On July 4th, 1776, the United States declared its independence from the United Kingdom. This is the day the final draft of the Declaration of Independence was brought forth, and it is believed by many – though disputed by historians – to be the day it was signed.
“We hold these truths to be self-evident,” the Declaration tells us, “that all men are created equal, that they are endowed by their Creator with certain unalienable Rights, that among these are Life, Liberty and the pursuit of Happiness.” It is not a long document, but it is powerful in its words, and in its beliefs. It brings to mind and heart a feeling of determination, truth, and will. It even gives us reasons why the founding fathers and their fellow men decided to declare their independence from the oppression of their British roots.
Men and women gave their lives for the freedom to choose whom they serve, to pursue happiness. To be free.
Times change, however, and the more humanity gets involved in perfect ideas, the more things change. The more human greed and Hobbes-like philosophy is thrown around by the 1%, the less that freedom seems to ring.
I am making the choice to move with my husband to the United States for many reasons. One of these reasons is the freedom to succeed; the absolute glory of this dynamic marketplace. My biggest fear in this decision, however, is similar to this man’s. Nick Hanauer, a gentleman comfortably in the .01%, suggests in his open letter to other “zillionaires” like himself that if the ultra-rich are not careful, they will end up in a similar position with Marie Antoinette, the Czars of Russia, the British their ancestors once fought to remove – at the receiving end of a revolution.

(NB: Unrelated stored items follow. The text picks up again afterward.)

-- ==== Sys2Proof/Machine/Pens.lean ====
section
/-!
DEFINITION. The commands on pens and hurdles (R272–R292): configuration, software pops and pushes, DROP and CLEAR,
and the hurdle inputs.
-/
namespace Sys2Proof.Machine

namespace State

/-- Bytes of a paddock page (R248). -/
def pageBytes : Nat := 0x200000

/-- `n` bytes from `a` lie wholly within the table-and-pen-area grant of a function (R250). -/
def inGrant (s : State) (fn a n : Nat) : Bool :=
  if fn = 0 then 128 * pageBytes ≤ a && a + n ≤ 4096 * pageBytes
  else
    let first := s.rd (PD_FN_AREA_FIRST_PAGES (fn - 1))
    let count := s.rd (PD_FN_AREA_COUNT_PAGES (fn - 1))
    first * pageBytes ≤ a && a + n ≤ (first + count) * pageBytes

/-- Whether both rings of a pen, with `size` as SIZE_LOG2, lie within its owner's grant (R273). -/
def ringsOk (s : State) (p size : Nat) : Bool :=
  let fn := s.owner p
  s.inGrant fn (64 * s.rd (PN_DATA_ADDR_ADDRESS p)) (64 * 2 ^ size)
    && s.inGrant fn (64 * s.rd (PN_SIDE_ADDR_ADDRESS p)) (2 ^ size)

/-- The hurdle state follows WM_EN (R284): with WM_EN 0 it reads 0 without a crossing. -/
def penWmEn (p : Nat) (s : State) : State :=
  if s.rd (PN_CFG_WM_EN p) = 0 then s.wr (PN_STATUS_HURDLE p) 0 else s

/-- A hurdle output follows the pens routed to it (R286); 0 names none. -/
def pinFollow (k : Nat) (s : State) : State :=
  if k = 0 ∨ k > 16 then s else s.inFab fun b => hurdlePin b (k - 1)

/-- The hurdle state of a pen is evaluated (R284). -/
def penEval (p : Nat) (s : State) : State := (s.inFab (penHurdle s.owner s.now p)).settle

/-- A write of PN_CFG (R273, R284, R286). A change of SIZE_LOG2 while the pen is enabled is ignored; an enable
without rings within the owner's pages leaves the pen disabled. -/
def penCfg (fn p : Nat) (w : Word) (s : State) : State :=
  let was := s.rd (PN_CFG_ENABLE p)
  let size := bitsOf w 4 0
  let badSize := (1 ≤ size && size ≤ 3) || size > 24
  if was = 1 ∧ ¬ badSize ∧ size ≠ s.rd (PN_CFG_SIZE_LOG2 p) then s.wr (PN_STATUS_CFG_REFUSED p) 1
  else
    let oldPin := s.rd (PN_CFG_HO_PIN p)
    let s := putWord fn (PN_CFG p) w s
    let size := s.rd (PN_CFG_SIZE_LOG2 p)
    let s := if s.rd (PN_CFG_ENABLE p) = 1 ∧ (size = 0 ∨ ¬ s.ringsOk p size) then
        (s.wr (PN_CFG_ENABLE p) 0).wr (PN_STATUS_CFG_REFUSED p) 1 else s
    let s := penEval p (penWmEn p s)
    pinFollow (s.rd (PN_CFG_HO_PIN p)) (pinFollow oldPin s)

/-- A write of PN_DATA_ADDR or PN_SIDE_ADDR (R273). -/
def penAddr (fn p key : Nat) (w : Word) (s : State) : State :=
  if s.rd (PN_CFG_ENABLE p) = 1 ∧ bitsOf w 26 0 ≠ bitsOf (s.rw key) 26 0 then s.wr (PN_STATUS_CFG_REFUSED p) 1
  else putWord fn key w s

def penPops (s : State) (p : Nat) : Nat := tget (fun _ => 0) s.fab.pops p

def setPenPops (s : State) (p n : Nat) : State := s.inFab fun b => { b with pops := tset (fun _ => 0) b.pops p n }

/-- A write of PN_POP (R276): refusal, then the stale check, then the pop is under way. A disabled pen returns
empty (R290). -/
def penPop (p count : Nat) (s : State) : State :=
  if count = 0 ∨ s.rd (PN_CFG_ENABLE p) = 0 then s
  else if count > s.rd (PN_LEVEL_VALUE p) ∨ s.rd (PN_STATUS_BUSY p) = 1 then s.wr (PN_STATUS_POP_REFUSED p) 1
  else if s.rd (PN_EXPECT_CHECK p) = 1 ∧ s.rd (PN_EXPECT_POINTER p) ≠ s.rd (PN_RD_VALUE p) then
    s.wr (PN_STATUS_STALE p) 1
  else (s.setPenPops p count).wr (PN_STATUS_BUSY p) 1

/-- A software pop completes (R275, R276): RD has passed its words, EXPECT takes the new RD, BUSY falls. -/
def penPopDone (p : Nat) (s : State) : State :=
  let n := min (s.penPops p) (s.rd (PN_LEVEL_VALUE p))
  if s.penPops p = 0 then s
  else
    let s := (s.setPenPops p 0).inFab (penTake p n)
    let s := (s.wr (PN_EXPECT_POINTER p) (s.rd (PN_RD_VALUE p))).wr (PN_STATUS_BUSY p) 0
    penEval p s

/-- A word as the host has left it in the rings: its bytes and its side byte. -/
def hostWord (s : State) (p w : Nat) : List Byte × Byte :=
  (s.fab.bytes (penSlotAddr s.fab p w) 64, s.fab.byte (penSideAddr s.fab p w))

/-- A host word lands at WR with the side byte the host wrote (R277). -/
def landHost (p : Nat) (x : List Byte × Byte) (b : Fabric) : Fabric :=
  let wr := b.rd (PN_WR_VALUE p)
  let b := (b.setBytes (penSlotAddr b p wr) x.1).setByte (penSideAddr b p wr) x.2
  let b := penSetPtrs p ((wr + 1) % (2 * penSize b p)) (b.rd (PN_RD_VALUE p)) b
  if x.2.toNat ≥ 128 then b.wr (PN_PACKETS_VALUE p) (b.rd (PN_PACKETS_VALUE p) + 1) else b

/-- PN_CMD.PUSH (R277): under backpressure refused whole when COUNT exceeds the free space, with one REFUSE. -/
def penHostPush (p count : Nat) (s : State) : State :=
  if s.rd (PN_CFG_ENABLE p) = 1 ∧ ¬ penHasRoom s.fab p count then s.inFab (penRefuse p)
  else
    let wr := s.rd (PN_WR_VALUE p)
    let words := (List.range count).map fun i => s.hostWord p (wr + i)
    let b := words.foldl (fun b x =>
      penPushWith s.owner s.now p (x.2.toNat ≥ 128) (landHost p x) b) s.fab
    { s with fab := b }.settle

/-- PN_CMD.DROP (R279). -/
def penDrop (p : Nat) (s : State) : State :=
  let lv := s.rd (PN_LEVEL_VALUE p)
  if lv = 0 ∧ s.rd (PN_STATUS_MIDPKT p) = 0 then s
  else
    let len := penPacketLen s.fab p (s.rd (PN_RD_VALUE p)) lv
    let s := s.inFab fun b => penTake p len.1 (penCut p 8 b)
    let s := if len.2 then s else s.wr (PN_STATUS_DROPPING p) 1
    penEval p (s.tally (PN_LOST_PKT_TALLY_DROPPED p))

/-- PN_CMD.CLEAR (R279, R290): a pop under way ends at once. -/
def penClear (p : Nat) (s : State) : State :=
  let s := (s.setPenPops p 0).wr (PN_STATUS_BUSY p) 0
  let wr := s.rd (PN_WR_VALUE p)
  let s := s.inFab fun b => penSetPtrs p wr wr (penCut p 8 b)
  let s := ((s.wr (PN_PACKETS_VALUE p) 0).wr (PN_STATUS_MIDPKT p) 0).wr (PN_STATUS_DROPPING p) 0
  penEval p s

/-- A write of PN_CMD (R279): CLEAR, DROP, PUSH, each before the next. -/
def penCmd (p : Nat) (w : Word) (s : State) : State :=
  let s := if bitsOf w 30 30 = 1 then penClear p s else s
  let s := if bitsOf w 31 31 = 1 then penDrop p s else s
  if bitsOf w 29 29 = 1 then penHostPush p (bitsOf w 24 0) s else s

/-- A pen as on warm reset (R290): configuration and marks at their Img values, the pen cleared, tallies and
notices cleared. Only its owner's function may use it after. -/
def penReset (p : Nat) (s : State) : State :=
  let pin := s.rd (PN_CFG_HO_PIN p)
  let s := s.setPenPops p 0
  let s := resetRegs (fun k => PN_CFG p ≤ k && k < PN_CFG p + 0x40) s
  let s := s.wr ⟨PNG_NOTICE (p / 512) (p % 512 / 32), p % 32, p % 32⟩ 0
  pinFollow pin s

/-- A hurdle input takes a new filtered level (R287). -/
def hurdleInput (k : Nat) (level : Bool) (s : State) : State :=
  let f : FRef := ⟨HU_IN, k, k⟩
  if s.rd f = (if level then 1 else 0) then s
  else (s.wrIf f level).wr ⟨HU_IN, (if level then 24 else 16) + k, (if level then 24 else 16) + k⟩ 1

end State

/-- PEN_CFG_WRITE (R273). -/
def execPenCfgWrite (fn p : Nat) (value : Word) (s : State) : Host.Outcome State Fault Refusal :=
  .next (if fn = 0 ∨ s.owner p = fn then s.penCfg fn p value else s)

/-- PEN_POP (R276). -/
def execPenPop (fn p count : Nat) (s : State) : Host.Outcome State Fault Refusal :=
  .next (if fn = 0 ∨ s.owner p = fn then s.penPop p count else s)

/-- PEN_POP_COMPLETE (R276). -/
def execPenPopComplete (p : Nat) (s : State) : Host.Outcome State Fault Refusal := .next (s.penPopDone p)

/-- HURDLE_INPUT_CHANGE (R287). -/
def execHurdleInputChange (k : Nat) (level : Bool) (s : State) : Host.Outcome State Fault Refusal :=
  .next (s.hurdleInput k level)

end Sys2Proof.Machine
end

George Takei expresses this potential perfectly: “[American Democracy] can be as great as people can be, but is also as fallible as people are.” He is one of thousands of backers of a “Super PAC to end all Super PACs” called Mayday PAC. Its focus is primarily to rebuild Congress so that it is not influenced by big money, but by the people. It has been run of late by not men, but by money – indeed, the most fallible, un-human thing that could run a country. This cannot – certainly, it will not – go on.
The United States is a wonderful country for many reasons, not least because of its potential for greatness. It is founded on ideas greater than any man, but valuable for every man. If it could live up to its potential, and build upon itself to become as great as men can be, it could perhaps make itself become, in not only potential but in truth, the greatest country in the world.